МЛЕЧНЫЙ ПУТЬ №3, 2015(14) — страница 42 из 51

«Цветные революции» стали очередной судорогой.

Если максимально обобщать, то человечество столкнулось с фазовым барьером, описанным С. Б. Переслегиным – требуется создание принципиально новой экономики, структур управления и даже морали. А поначалу выходит лишь деградация и распад, каждая реальная инновация внедряется все с большим трудом. И выхода на принципиально новую дорогу развития пока не видно.

Лазарчук сделал фирменным приемом многослойный кризис, в котором искажение реальности увязано с проблемами личности персонажа, и все это влияет на состояние государства – клубок противоречий, что распутывается вместе с развитием сюжета… История его крупной формы – это несколько вариаций, в которых делался акцент на разные грани кризиса:

– кризис политический системы типичного государства ХХ-го века. «Все, способные держать оружие» – показан «застойный Рейх в Перестройку». Это некая усредненная авторитарная государственная машина рушится, не выдерживая, вообще-то ограниченных воздействий, которые по человеческим потерям не дотягивают и до локального конфликта.
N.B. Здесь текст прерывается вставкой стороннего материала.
-- ==== Sys2Proof/Word.lean ====
section
/-! DEFINITION. The word and byte of SHA1CORE (00_scope.md R7, R8): every value is unsigned and of a fixed
width, bit 0 is the least significant bit. -/

namespace Sys2Proof

/-- A 32-bit word (R7 WORD_BITS, R8). -/
abbrev Word := BitVec 32

/-- A byte, 8 bits (R8). -/
abbrev Byte := BitVec 8

/-- A block of 64 bytes (R7 BLOCK_BYTES, R17): the form of BUF and of one element of `parse`. -/
abbrev Block := Vector Byte 64

end Sys2Proof
end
Хорошо показан каскад информационной атаки, с постепенным переполнением каналов связи в аппарате управления;

– кризис общества, с разрушением привычных обычаев и ориентиров – «Мой старший брат Иешуа»: на фоне относительно мирной и, главное, предсказуемой жизни простонародья времен царя Ирода – показаны годы жизни Христа, когда общество срывается во все более страшный фанатизм, в бесконечное предательство всех и каждого, в оплевывание любого созидателя – тлеет тотальная гражданская война и одновременно готовится война внешняя. Аналогичный кризис в романе «Любовь и свобода»{34}, это свободная фантазия по произведениям братьев Стругацких: в государстве, где поведение взрослых нормализировалось с помощью излучения башен, – это излучение внезапно исчезло. Тотальная депрессия буквально «выключила» всех совершеннолетних. Детям пришлось как-то организовываться, но не в тропическом раю, куда У. Голдинг поместил действие романа «Повелитель мух», а в условиях милитаризованного пограничья;

– разрушение привычной экономической модели – «Абориген». С одной стороны ретроспективно показана многолетняя умышленная деградация, в которую земляне загоняли экономику планеты Эстебан: колонистам оставили технологии чуть не XIX-го века, наладив неравноценный обмен обычных топливных элементов на ценнейшее лекарство, что колонисты собирали с риском для жизни. А с другой – парадоксальные события, сопровождающие снятие земной блокады, когда система многолетнего «вдавливания в каменный век» оказалась демонтирована буквально за несколько дней;

– тотальное обрушение вселенной, вплоть до изменения физических законов – «Кесаревна Отрада». Мир, допускающий волшебство, не может вынести растущего могущества чародеев, которые стремятся переделать его по своему вкусу. Несколько сильных волшебников практически одновременно начинают миропреобразующие проекты, для которых им требуются сражения, большое количество мертвецов и «механические дива» – хорошо организованные толпы. Война становится все более страшной, отменяются законы не только человеческие, но и физико-химические;

– кризис контакта с более развитым противником, и одновременно кризис в работе сложившейся организации – «Транквилиум». Параллельный мир a la «хруст французской булки», с техническим развитием середины XIX-го века и всего лишь двумя большими странами, которые серьезно между собой и не воевали – пытаются раскачать на революцию агенты КГБ. Патриархальные государства в итоге распадаются, столкнувшись с новой для себя инфляцией, яростной популистской пропагандой и политическим терроризмом. Но и главный герой, мистически одаренный, способствует почти полному истреблению тринадцатого отдела КГБ, закрывает порталы между мирами;

– кризис мировоззрения, которое почти рушится под напором новых тайн, – «Посмотри в глаза чудовищ». Поэт Гумилев, попадая в тайное общество «Пятый Рим», проживает всю историю «малого ХХ-го века» в состоянии каждодневного ожидания «выхода земли из-под ног»: то его встречает Яков Брюс, сподвижник Петра I, то приходится быть посредником на переговорах между главой «Аненербе» и пражским раввином, а то в Африке, поблизости от города вымершей нечеловеческой цивилизации, он видит марш мертвых людей и животных.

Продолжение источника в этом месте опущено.